### What to produce
In the listing below, the answer starts at the line that has "s.inReset := (rfl)" and stops after the line that has "s.time := (rfl)"; please repeat that part exactly and nothing more.

### Material for this exercise
------------------------

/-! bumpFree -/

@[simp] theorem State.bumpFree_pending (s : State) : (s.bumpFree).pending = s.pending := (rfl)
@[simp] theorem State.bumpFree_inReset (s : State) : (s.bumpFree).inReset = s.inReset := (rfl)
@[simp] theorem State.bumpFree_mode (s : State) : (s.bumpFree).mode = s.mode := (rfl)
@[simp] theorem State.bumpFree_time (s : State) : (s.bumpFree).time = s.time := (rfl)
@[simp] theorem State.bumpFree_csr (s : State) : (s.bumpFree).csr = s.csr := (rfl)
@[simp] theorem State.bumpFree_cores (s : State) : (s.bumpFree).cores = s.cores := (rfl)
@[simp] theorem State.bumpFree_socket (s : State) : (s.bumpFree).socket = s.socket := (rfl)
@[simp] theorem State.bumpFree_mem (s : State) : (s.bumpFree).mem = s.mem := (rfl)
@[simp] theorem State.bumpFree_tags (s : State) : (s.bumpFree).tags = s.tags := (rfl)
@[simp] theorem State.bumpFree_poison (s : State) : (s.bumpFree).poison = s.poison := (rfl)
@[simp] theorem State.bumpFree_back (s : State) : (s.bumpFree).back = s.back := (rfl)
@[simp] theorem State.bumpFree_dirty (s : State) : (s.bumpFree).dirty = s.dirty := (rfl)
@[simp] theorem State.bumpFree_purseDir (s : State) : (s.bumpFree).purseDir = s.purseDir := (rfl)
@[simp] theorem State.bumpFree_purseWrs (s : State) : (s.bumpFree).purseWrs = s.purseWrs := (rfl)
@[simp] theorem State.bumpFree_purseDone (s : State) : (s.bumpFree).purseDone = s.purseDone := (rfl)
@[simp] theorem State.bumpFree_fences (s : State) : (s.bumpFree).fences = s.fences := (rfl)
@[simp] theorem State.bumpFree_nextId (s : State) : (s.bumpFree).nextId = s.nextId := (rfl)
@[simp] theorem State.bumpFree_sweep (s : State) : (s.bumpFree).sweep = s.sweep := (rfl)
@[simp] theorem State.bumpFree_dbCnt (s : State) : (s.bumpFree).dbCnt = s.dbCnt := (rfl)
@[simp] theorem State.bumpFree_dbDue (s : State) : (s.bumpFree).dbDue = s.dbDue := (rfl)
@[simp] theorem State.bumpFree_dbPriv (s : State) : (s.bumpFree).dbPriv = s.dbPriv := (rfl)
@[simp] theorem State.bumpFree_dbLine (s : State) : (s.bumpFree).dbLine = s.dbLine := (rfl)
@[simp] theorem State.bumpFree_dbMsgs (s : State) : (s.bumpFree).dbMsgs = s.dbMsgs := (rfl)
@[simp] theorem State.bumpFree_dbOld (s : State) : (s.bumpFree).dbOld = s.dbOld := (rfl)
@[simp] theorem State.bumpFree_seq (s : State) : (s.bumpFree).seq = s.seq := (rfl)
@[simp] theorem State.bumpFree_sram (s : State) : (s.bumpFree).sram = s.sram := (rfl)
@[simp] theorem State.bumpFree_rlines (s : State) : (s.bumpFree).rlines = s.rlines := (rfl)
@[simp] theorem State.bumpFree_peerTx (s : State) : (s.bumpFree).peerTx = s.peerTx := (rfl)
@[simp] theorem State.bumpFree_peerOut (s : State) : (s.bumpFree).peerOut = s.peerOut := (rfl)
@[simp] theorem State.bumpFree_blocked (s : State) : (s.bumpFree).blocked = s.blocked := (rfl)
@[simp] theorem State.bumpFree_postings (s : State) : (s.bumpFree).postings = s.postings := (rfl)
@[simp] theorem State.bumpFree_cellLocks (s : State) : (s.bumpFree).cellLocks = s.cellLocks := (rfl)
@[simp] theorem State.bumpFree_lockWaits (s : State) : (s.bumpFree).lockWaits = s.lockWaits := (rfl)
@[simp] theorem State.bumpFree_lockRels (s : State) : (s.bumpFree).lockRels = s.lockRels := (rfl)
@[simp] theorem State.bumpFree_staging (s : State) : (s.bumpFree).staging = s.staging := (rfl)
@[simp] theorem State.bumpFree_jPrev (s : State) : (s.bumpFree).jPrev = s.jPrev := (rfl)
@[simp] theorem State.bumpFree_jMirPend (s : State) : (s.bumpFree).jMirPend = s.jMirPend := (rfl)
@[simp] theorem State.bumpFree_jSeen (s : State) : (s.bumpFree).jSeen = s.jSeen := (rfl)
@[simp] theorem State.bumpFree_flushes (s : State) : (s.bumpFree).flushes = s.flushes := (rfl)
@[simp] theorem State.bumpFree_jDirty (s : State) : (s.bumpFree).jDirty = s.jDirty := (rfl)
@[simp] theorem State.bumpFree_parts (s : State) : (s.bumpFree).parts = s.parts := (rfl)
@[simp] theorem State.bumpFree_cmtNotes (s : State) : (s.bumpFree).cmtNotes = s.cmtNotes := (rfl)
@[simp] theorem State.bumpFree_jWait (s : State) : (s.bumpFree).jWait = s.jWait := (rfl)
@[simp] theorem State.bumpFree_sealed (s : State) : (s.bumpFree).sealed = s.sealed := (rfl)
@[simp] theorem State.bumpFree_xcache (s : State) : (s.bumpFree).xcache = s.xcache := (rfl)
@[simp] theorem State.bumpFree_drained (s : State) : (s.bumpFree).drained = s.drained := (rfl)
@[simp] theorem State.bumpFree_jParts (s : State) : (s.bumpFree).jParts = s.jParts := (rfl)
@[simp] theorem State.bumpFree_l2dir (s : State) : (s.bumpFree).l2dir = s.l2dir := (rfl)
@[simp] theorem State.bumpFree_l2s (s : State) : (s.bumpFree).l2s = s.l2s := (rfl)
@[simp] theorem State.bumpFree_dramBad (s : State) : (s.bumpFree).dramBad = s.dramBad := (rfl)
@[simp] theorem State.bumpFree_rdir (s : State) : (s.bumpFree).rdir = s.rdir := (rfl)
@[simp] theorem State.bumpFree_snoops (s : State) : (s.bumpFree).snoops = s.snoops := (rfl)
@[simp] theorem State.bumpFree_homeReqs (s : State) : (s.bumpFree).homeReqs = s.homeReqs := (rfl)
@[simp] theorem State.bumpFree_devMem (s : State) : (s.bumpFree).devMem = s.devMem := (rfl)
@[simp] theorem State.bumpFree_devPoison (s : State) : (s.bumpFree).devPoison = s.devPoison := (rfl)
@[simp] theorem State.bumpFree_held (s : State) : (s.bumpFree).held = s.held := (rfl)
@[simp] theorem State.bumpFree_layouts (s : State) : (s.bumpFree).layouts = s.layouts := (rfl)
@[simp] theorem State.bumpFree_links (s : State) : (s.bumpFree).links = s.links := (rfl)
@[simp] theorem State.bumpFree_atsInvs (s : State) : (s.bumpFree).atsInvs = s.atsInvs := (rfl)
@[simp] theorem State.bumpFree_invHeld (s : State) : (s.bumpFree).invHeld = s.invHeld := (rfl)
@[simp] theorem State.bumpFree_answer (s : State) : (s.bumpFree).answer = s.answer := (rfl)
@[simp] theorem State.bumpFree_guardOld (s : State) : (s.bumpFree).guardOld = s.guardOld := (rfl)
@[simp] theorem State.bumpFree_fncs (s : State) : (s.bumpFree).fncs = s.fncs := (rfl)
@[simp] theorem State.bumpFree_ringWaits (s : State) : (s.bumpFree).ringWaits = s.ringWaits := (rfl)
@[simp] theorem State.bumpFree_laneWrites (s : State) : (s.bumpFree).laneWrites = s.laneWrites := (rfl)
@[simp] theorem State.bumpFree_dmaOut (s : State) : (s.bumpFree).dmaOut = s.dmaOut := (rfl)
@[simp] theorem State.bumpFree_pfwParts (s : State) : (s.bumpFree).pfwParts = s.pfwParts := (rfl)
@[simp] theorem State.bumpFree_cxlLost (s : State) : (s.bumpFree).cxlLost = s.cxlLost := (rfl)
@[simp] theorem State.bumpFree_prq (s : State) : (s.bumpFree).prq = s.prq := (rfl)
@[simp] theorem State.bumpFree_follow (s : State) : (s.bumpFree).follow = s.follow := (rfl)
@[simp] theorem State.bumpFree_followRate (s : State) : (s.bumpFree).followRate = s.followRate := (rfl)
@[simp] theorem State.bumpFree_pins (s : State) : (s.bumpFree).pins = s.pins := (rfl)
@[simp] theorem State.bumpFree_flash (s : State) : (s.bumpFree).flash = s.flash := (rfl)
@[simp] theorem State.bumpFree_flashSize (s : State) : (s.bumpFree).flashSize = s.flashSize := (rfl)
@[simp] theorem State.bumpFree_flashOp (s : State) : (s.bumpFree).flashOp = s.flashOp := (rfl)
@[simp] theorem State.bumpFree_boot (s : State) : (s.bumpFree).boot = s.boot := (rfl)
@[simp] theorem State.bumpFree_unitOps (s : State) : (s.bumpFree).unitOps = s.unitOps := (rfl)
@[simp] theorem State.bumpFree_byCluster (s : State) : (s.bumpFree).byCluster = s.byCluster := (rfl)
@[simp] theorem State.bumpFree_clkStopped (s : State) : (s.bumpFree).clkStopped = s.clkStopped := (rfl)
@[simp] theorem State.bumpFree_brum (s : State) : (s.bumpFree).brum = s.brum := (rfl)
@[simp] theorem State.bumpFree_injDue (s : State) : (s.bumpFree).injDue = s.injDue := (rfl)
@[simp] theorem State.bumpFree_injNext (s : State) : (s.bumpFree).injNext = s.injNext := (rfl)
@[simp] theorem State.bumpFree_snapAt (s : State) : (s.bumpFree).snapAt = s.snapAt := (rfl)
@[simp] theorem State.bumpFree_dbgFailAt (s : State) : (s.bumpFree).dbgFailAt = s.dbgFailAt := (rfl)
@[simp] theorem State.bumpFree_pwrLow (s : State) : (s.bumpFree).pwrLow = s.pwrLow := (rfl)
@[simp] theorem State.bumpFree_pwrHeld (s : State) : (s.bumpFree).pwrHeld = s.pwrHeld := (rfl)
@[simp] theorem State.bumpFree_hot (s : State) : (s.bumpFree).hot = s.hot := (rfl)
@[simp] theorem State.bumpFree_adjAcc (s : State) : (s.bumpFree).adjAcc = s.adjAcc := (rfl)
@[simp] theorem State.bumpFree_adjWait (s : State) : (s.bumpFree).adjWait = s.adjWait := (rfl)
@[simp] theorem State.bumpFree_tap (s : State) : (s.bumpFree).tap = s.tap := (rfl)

------------------------

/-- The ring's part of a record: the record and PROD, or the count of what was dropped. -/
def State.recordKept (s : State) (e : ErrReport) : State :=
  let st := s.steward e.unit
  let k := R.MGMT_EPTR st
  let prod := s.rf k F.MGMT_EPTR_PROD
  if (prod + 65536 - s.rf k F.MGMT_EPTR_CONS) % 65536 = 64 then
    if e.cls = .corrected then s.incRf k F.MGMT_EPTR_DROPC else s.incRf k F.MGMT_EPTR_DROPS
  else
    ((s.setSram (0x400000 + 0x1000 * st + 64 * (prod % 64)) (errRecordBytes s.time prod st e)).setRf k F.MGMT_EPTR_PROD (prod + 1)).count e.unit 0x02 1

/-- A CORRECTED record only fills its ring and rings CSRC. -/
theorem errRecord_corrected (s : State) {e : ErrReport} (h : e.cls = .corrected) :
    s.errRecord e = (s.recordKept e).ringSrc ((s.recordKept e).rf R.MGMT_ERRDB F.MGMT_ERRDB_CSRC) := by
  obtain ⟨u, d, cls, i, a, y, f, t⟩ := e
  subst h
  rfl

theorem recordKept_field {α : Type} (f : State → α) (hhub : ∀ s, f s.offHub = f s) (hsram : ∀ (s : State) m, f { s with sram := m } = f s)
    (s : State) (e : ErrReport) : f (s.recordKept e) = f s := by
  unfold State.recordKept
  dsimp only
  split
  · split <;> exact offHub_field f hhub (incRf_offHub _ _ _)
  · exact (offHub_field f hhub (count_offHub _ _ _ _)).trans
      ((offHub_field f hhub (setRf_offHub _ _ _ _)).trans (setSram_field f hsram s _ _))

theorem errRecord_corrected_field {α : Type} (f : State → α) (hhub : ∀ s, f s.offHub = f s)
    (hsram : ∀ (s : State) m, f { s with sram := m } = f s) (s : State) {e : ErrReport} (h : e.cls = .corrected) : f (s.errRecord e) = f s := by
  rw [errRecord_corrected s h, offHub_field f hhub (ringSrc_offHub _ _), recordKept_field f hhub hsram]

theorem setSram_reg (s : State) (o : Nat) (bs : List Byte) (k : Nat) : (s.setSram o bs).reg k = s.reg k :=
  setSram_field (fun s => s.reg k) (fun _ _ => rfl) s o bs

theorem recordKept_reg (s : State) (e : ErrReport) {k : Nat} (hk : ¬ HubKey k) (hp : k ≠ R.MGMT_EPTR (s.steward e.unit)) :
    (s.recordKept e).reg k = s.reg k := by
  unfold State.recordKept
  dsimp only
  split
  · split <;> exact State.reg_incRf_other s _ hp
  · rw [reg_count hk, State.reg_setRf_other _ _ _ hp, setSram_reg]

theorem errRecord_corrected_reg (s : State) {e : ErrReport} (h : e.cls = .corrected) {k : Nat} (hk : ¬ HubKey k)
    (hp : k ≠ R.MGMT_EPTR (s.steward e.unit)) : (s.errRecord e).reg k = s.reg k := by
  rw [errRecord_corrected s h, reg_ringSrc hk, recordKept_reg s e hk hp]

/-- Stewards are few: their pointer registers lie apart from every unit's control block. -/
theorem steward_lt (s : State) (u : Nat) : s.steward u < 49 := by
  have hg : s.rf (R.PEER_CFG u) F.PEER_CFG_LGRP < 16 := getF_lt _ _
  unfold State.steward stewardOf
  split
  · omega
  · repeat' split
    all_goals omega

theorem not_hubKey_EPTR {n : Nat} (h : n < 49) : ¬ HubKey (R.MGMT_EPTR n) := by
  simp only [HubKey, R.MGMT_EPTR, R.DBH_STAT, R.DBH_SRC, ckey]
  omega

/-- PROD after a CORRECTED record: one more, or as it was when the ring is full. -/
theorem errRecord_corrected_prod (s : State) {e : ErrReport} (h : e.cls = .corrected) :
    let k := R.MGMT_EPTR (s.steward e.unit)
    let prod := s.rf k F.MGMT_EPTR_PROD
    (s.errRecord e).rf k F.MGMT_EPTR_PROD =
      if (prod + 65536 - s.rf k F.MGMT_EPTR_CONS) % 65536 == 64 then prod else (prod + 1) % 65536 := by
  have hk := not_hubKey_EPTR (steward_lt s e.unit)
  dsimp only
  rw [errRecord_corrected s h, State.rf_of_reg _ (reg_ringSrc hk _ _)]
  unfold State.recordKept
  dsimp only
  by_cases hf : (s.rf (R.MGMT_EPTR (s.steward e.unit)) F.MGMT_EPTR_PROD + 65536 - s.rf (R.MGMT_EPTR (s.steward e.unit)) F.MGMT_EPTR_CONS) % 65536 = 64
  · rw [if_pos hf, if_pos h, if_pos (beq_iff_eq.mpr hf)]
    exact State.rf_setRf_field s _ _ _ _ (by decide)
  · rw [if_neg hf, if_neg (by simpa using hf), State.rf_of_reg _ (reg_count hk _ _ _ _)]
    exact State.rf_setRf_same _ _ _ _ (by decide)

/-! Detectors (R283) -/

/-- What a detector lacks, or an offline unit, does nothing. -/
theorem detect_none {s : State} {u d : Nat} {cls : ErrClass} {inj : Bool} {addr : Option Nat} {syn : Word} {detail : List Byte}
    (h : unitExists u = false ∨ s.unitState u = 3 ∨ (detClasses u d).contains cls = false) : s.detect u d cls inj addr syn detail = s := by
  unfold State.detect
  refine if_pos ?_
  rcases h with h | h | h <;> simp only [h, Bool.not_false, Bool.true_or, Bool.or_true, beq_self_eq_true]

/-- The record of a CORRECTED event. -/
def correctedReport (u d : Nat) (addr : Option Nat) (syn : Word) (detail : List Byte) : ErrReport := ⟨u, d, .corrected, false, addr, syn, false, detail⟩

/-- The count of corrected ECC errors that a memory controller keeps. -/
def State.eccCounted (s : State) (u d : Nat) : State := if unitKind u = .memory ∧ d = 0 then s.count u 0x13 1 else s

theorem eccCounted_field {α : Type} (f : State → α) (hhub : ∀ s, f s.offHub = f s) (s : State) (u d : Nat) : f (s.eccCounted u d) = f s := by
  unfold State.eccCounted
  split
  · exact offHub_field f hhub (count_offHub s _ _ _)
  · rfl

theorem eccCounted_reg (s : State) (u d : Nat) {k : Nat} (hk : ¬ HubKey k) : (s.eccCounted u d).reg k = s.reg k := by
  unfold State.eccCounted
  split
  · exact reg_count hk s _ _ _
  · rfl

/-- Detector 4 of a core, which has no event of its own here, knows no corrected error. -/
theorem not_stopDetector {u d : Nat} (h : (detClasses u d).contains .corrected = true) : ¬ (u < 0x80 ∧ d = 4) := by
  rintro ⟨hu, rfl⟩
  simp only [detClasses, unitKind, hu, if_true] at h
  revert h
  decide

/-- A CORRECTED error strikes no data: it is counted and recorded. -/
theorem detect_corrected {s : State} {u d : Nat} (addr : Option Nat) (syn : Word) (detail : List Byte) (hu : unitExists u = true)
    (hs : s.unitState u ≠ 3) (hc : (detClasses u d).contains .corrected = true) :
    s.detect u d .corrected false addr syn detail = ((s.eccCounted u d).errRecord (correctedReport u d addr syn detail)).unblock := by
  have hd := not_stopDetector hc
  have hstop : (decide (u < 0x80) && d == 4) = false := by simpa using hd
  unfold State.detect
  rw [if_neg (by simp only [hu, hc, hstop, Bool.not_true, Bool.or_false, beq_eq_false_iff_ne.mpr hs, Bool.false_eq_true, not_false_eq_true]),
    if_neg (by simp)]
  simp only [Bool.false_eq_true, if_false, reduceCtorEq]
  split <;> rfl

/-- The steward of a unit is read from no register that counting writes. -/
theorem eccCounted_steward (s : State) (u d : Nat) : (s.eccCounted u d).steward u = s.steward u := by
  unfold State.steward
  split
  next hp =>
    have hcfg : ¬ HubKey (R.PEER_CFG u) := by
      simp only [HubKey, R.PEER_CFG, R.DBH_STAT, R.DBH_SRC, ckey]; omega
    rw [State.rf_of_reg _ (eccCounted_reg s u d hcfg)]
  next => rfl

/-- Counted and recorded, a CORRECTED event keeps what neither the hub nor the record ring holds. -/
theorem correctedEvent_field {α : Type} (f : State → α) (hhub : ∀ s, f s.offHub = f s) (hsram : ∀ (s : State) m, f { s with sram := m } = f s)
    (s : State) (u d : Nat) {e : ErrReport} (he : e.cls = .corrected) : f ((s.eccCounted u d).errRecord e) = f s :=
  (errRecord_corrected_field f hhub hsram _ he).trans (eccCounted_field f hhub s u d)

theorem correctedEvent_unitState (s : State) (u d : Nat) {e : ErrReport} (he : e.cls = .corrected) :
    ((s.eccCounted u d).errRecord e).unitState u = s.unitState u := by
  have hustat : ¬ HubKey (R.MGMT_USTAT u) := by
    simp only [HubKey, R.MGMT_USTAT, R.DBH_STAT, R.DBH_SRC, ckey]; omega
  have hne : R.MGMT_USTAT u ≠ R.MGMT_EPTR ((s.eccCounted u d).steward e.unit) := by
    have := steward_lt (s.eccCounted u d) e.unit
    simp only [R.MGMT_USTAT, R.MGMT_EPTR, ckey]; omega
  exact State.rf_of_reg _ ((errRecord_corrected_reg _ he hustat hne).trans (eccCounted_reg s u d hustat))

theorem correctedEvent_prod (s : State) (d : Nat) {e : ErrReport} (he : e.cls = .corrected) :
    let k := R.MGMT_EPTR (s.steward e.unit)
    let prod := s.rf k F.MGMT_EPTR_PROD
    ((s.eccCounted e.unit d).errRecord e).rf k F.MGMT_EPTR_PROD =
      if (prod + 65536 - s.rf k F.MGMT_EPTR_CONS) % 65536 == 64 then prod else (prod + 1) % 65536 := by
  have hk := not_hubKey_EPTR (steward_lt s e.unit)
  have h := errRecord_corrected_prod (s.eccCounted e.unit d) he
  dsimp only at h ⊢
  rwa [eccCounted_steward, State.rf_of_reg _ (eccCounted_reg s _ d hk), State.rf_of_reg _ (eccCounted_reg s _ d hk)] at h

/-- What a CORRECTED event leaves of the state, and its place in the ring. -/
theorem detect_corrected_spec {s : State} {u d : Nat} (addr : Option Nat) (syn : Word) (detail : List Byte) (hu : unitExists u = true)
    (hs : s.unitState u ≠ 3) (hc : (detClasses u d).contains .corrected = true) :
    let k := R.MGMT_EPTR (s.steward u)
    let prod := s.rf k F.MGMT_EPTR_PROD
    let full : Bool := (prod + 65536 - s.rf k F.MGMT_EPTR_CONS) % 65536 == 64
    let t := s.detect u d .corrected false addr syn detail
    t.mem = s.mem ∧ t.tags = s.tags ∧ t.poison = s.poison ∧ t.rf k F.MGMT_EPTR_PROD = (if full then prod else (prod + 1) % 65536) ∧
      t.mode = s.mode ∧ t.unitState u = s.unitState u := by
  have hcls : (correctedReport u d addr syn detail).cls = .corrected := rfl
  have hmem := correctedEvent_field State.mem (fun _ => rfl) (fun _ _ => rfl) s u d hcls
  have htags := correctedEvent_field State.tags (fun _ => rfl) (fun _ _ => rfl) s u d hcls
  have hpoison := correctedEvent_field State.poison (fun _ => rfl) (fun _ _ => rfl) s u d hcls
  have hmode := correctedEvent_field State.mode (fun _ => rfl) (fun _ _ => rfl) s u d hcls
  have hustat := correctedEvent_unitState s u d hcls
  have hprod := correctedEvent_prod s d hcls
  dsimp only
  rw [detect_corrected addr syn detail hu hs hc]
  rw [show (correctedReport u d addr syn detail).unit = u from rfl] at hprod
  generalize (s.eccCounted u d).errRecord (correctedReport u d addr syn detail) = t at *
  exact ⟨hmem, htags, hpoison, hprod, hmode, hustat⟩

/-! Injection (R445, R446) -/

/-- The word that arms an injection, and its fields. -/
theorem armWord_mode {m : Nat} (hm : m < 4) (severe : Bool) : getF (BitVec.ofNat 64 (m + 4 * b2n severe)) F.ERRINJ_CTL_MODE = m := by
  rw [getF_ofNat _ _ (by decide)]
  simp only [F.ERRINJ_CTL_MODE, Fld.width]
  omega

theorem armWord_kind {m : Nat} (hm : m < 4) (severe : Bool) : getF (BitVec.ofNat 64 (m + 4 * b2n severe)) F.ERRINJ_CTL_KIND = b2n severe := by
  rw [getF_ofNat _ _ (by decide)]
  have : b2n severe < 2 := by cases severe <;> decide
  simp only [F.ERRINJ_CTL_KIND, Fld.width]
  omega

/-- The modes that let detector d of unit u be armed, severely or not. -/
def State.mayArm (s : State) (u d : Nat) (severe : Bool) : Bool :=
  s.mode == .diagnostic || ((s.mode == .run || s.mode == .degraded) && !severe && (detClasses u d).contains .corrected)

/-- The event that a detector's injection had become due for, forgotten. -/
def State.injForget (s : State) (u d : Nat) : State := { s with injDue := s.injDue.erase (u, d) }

------------------------

### Solution
@[simp] theorem State.bumpFree_inReset (s : State) : (s.bumpFree).inReset = s.inReset := (rfl)
@[simp] theorem State.bumpFree_mode (s : State) : (s.bumpFree).mode = s.mode := (rfl)
@[simp] theorem State.bumpFree_time (s : State) : (s.bumpFree).time = s.time := (rfl)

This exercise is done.